Los traumas de las protagonistas de esta película empiezan a sanar al compartirlos, al descubrirlos al mundo en toda su crudeza y verdad. Las heridas que no se ven no cicatrizan con la misma celeridad que las que sí, pero en esta película el olvido fingido, el echar tierra sobre el dolor, no es solución alguna. La cita de Galeano, de hecho, continúa así: “El derecho de recordar no figura entre los derechos humanos consagrados por las Naciones Unidas, pero hoy es más que nunca necesario reivindicarlo y ponerlo en práctica: no para repetir el pasado, sino para evitar que se repita; no para que los vivos seamos ventrílocuos de los muertos, sino para que seamos capaces de hablar con voces no condenadas al eco perpetuo de la estupidez y la desgracia”.
En una escena aparentemente baladí, los personajes de Penélope Cruz y Rossy de Palma llegan al pueblo natal de ambas.

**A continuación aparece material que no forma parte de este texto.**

/-- The bed capacity formed from the capacity curve at the held temperature; an unconfigured train's is 0 (R145). -/
def formBedCap (s : State) (x : Train) : Train :=
  { x with bedCap := match x.cfg.curve with
      | none => 0
      | some c => if x.configured then evalCurve s.curves[c] x.temp else 0 }

/-- One train's part of a report: the values taken, the bed capacity formed anew, the bed tests, and the
assessment of the dew point (R145). -/
def reportTrain (t : Fin 2) (water temp dew : Int) (s : State) : State :=
  let x := (s.dry.trains[t]).takeReport water temp dew
  assess handWithdrawal t (bedTest handWithdrawal t (putTrain t (formBedCap s x) s))

/-- The train part of a STATION REPORT block: words 24 to 29 (section 8.5). Train B is tested and assessed as the report
found it (R145): where what was done for train A changed the direction, the change is delivered to train B after its own
part (log entry 42). -/
def reportTrains (b : Block) (s : State) : State :=
  let partB := reportTrain 1 (fieldI b 27) (fieldI b 28) (fieldI b 29)
  let s1 := reportTrain 0 (fieldI b 24) (fieldI b 25) (fieldI b 26) s
  let found := { s.dry.trains[1] with share := (s1.dry.trains[1]).share }
  if s1.dry.trains[1] = found then partB s1
  else followDirection handWithdrawal (sendStandby 1 (partB (putTrain 1 found s1)))

/-! ### The supervisor's second (R146) -/

/-- The regeneration gas a train adds in a second: its rate for each HEATING bed. -/
def Train.regeneration (x : Train) : Nat :=
  (if x.lo.state = .heating then x.cfg.regenRate else 0) + (if x.hi.state = .heating then x.cfg.regenRate else 0)

/-- Step 1: regeneration accrual. -/
def accrueGas (s : State) : State :=
  s.setDry { s.dry with gas := s.dry.gas + (s.dry.trains.toList.map Train.regeneration).sum }

/-- The load of an ADSORBING bed after a second: it gains share × water, and stops at the capacity; a bed at or
above its capacity gains nothing (R147). -/
def loadedBed (x : Train) (b : Bed) : Bed :=
  if b.state = .adsorbing ∧ b.load < x.capUnits then { b with load := min (b.load + x.share * x.water) x.capUnits }
  else b

/-- Step 2: loading. -/
def loadBeds (s : State) : State :=
  s.setDry { s.dry with trains := mapVec (fun x => { x with lo := loadedBed x x.lo, hi := loadedBed x x.hi }) s.dry.trains }

/-- Step 3 for one bed: a phase timer falls by one, and at 0 its phase ends. -/
def bedTimer (t : Fin 2) (i : Side) (s : State) : State :=
  let x := s.dry.trains[t]
  let b := x.bed i
  match b.state with
  | .heating => if b.timer ≤ 1 then endHeating t i s else putTrain t (x.setBed i { b with timer := b.timer - 1 }) s
  | .cooling => if b.timer ≤ 1 then endCooling t i s else putTrain t (x.setBed i { b with timer := b.timer - 1 }) s
  | _ => s

/-- Step 3 for the beds that are HEATING or COOLING as it begins, in index order. A bed that another bed's end sets heating
in this step keeps its full time (R150). -/
def bedTimers (s : State) : State :=
  [((0 : Fin 2), Side.lo), (0, .hi), (1, .lo), (1, .hi)].foldl
    (fun t p => if ((s.dry.trains[p.1]).bed p.2).regenerates then bedTimer p.1 p.2 t else t) s

/-- The mask timer's last second passes: in ONLINE or OFF_SPEC the held dew point is assessed at once (R152). -/
def endMask (t : Fin 2) (s : State) : State :=
  let x := s.dry.trains[t]
  assess handWithdrawal t (putTrain t { x with mask := 0 } s)

/-- Step 5, the mask timer of one train. -/
def maskTimer (t : Fin 2) (s : State) : State :=
  let x := s.dry.trains[t]
  if x.mask = 0 then s
  else if x.mask = 1 then endMask t s
  else putTrain t { x with mask := x.mask - 1 } s

/-- Step 5, the excursion timer of one train. -/
def excursionTimer (t : Fin 2) (s : State) : State :=
  let x := s.dry.trains[t]
  match x.excursion with
  | none => s
  | some n => if n ≤ 1 then takeExcursion handWithdrawal t s else putTrain t { x with excursion := some (n - 1) } s

/-- Step 5, the recovery timer of one train. -/
def recoveryTimer (t : Fin 2) (s : State) : State :=
  let x := s.dry.trains[t]
  match x.recovery with
  | none => s
  | some n => if n ≤ 1 then takeRecovery handWithdrawal t s else putTrain t { x with recovery := some (n - 1) } s

/-- Something done for train A, then for train B; the order is the model's (log entry 37). -/
def bothTrains (f : Fin 2 → State → State) (s : State) : State := f 1 (f 0 s)

/-- The supervisor's second (R146). -/
def dryingSecond (s : State) : State :=
  bothTrains recoveryTimer (bothTrains excursionTimer (bothTrains maskTimer
    (bothTrains (bedTest handWithdrawal) (bedTimers (loadBeds (accrueGas s))))))

/-! ### The train requests -/

/-- Whether every setting of a train but its nominal capacity, its curve and its heating and cooling times lies in its
range (section 7.1). -/
def trainSettingsInRange (c : TrainCfg) : Bool :=
  decide (c.degradedFactor ≤ 1000) && decide (500 ≤ c.swapPoint) && decide (c.swapPoint ≤ 1000)
  && decide (c.regenRate ≤ 200000) && decide (c.recycleRate ≤ 2000000)
  && decide (-600 ≤ c.spec) && decide (c.spec ≤ 400) && decide (-600 ≤ c.warn) && decide (c.warn ≤ 399)
  && decide (c.excursionDelay ≤ 3600) && decide (c.recoveryDelay ≤ 3600)
  && (c.maskChoice == 0 || c.maskChoice == 60 || c.maskChoice == 180 || c.maskChoice == 600)

/-- The range of the heating time (section 7.1). -/
def heatingInRange (n : Nat) : Bool := decide (600 ≤ n) && decide (n ≤ 43200)

/-- The range of the cooling time (section 7.1). -/
def coolingInRange (n : Nat) : Bool := decide (600 ≤ n) && decide (n ≤ 21600)

/-- Whether every setting of a TRAIN SET block lies in its range (section 7.1, R156). -/
def trainCfgInRange (c : TrainCfg) : Bool :=
  decide (1 ≤ c.nominal) && decide (c.nominal ≤ 8000000) && heatingInRange c.heating && coolingInRange c.cooling
  && trainSettingsInRange c

/-- TRAIN SET taken: the configuration is replaced whole, the bed capacity formed at once, and the adsorbing bed
tested (R156). -/
def trainSetEffect (b : Block) (t : Fin 2) (s : State) : Answer :=
  let x := s.dry.trains[t]
  let x1 := formBedCap s { x with configured := true, cfg := trainCfgOf b 1 }
  let s1 := gathered (bedTest handWithdrawal t) (putTrain t x1 s)
  taken (out1 t.val ++ out1 (s1.dry.trains[t]).state.code ++ out1 (s1.dry.trains[t]).bedCap) s1

/-- TRAIN SET (R156). -/
def reqTrainSet (b : Block) (s : State) : Answer :=
  match firstFailure (modeChecks (b.length == 17) s) with
  | some st => refuse st s
  | none =>
    match fieldFin 2 b 0 with
    | none => refuse .range s
    | some t =>
      let c := trainCfgOf b 1
      checked
        [((s.dry.trains[t]).state == .out, .state), (trainCfgInRange c, .range), (decide (c.warn < c.spec), .range),
         (namesWritten s b 4, .range)]
        s (trainSetEffect b t s)

/-- TRAIN SERVICE, out: the train enters OUT in every state (R140). -/
def serviceOut (t : Fin 2) (s : State) : Answer :=
  let x := s.dry.trains[t]
  if x.state == .out then taken (out1 TrainState.out.code) s
  else
    let x1 := { x with state := .out, service := false, share := 0, excursion := none, recovery := none }
    taken (out1 TrainState.out.code) (gathered handWithdrawal (putTrain t x1 s))

/-- A train that enters STANDBY from OUT takes up a bed, follows the direction, and counts in the capacity (R140, R141,
R142, R151). -/
def enterService (t : Fin 2) (s : State) : State :=
  let s1 := takeUp handWithdrawal t s
  handWithdrawal (bringOnline handWithdrawal t s1)

/-- TRAIN SERVICE, in: taken when the train is OUT and configured, else refused STATE (R140). -/
def serviceIn (t : Fin 2) (s : State) : Answer :=
  let x := s.dry.trains[t]
  if x.state == .out && x.configured then
    let s1 := gathered (enterService t) (putTrain t { x with state := .standby, service := true } s)
    taken (out1 (s1.dry.trains[t]).state.code) s1
  else refuse .state s

/-- TRAIN SERVICE with either action (R140). -/
def reqTrainService (b : Block) (s : State) : Answer :=
  match firstFailure (modeChecks (b.length == 2) s) with
  | some st => refuse st s
  | none =>
    match fieldFin 2 b 0, fieldW b 1 with
    | some t, 0 => serviceOut t s
    | some t, 1 => serviceIn t s
    | _, _ => refuse .range s

/-- The load permille of a bed as TRAIN READ gives it (R148, R158; log entry 12 where it does not fit its word). -/
def outBedPermille (x : Train) (b : Bed) : Block :=
  if bedPermille x b < 65536 then out1 (bedPermille x b) else [Config.widePermille (bedPermille x b)]

/-- A bed in the reply of TRAIN READ. Section 7.1 gives the phase timer in HEATING and COOLING only: in READY and ADSORBING it
is held and answered as 0, the model's choice (log entry 47). -/
def outBed (x : Train) (b : Bed) : Block :=
  out1 b.state.code ++ out4 b.load ++ outBedPermille x b ++ out1 b.timer

/-- The reply of TRAIN READ (R158, section 8.4). -/
def trainReadReply (t : Fin 2) (s : State) : Block :=
  let x := s.dry.trains[t]
  let a := s.dry.trains[0]
  let b := s.dry.trains[1]
  outFlag x.configured ++ outTrainCfg Config.noCapacityCurve x.cfg ++ out1 x.state.code ++ trainFlags x
  ++ out1 x.water ++ outI x.temp ++ outI x.dew ++ out1 x.bedCap ++ out2 x.share
  ++ outTimer x.excursion ++ outTimer x.recovery ++ out1 x.mask ++ outBed x x.lo ++ outBed x x.hi
  ++ out2 s.dry.capacity ++ out2 a.contribution ++ out2 b.contribution ++ out2 a.share ++ out2 b.share
  ++ out4 s.dry.gas

/-- TRAIN READ (R158). -/
def reqTrainRead (b : Block) (s : State) : Answer :=
  if b.length = 1 then
    match fieldFin 2 b 0 with
    | some t => taken (trainReadReply t s) s
    | none => refuse .range s
  else refuse .badLength s

/-! ### Meanings -/

/-- DRYING_SECOND (R146). -/
def execDryingSecond (s : State) : Host.Outcome State Fault Refusal := .next (gathered dryingSecond s)

/-- HEATING_END (R150): the last second of a HEATING bed's phase passes (log entry 14). -/
def execHeatingEnd (i : Fin 4) (s : State) : Host.Outcome State Fault Refusal :=
  let o := bedOwner i
  let b := (s.dry.trains[o.1]).bed o.2
  .next (if b.state = .heating ∧ b.timer ≤ 1 then endHeating o.1 o.2 s else s)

Penélope le pregunta a su amiga si está bien, pues se la ve alicaída, callada y pensativa. Rossy de Palma asiente y afirma: “Es solo que tengo muchas ganas de llorar”. Uno tiene la sensación, más tras una pandemia como la que hemos vivido, que de eso va todo: de llorar a los muertos. De dejar ir las lágrimas secuestradas durante décadas. Y con esta película, tenemos la esperanza de poder hacerlo.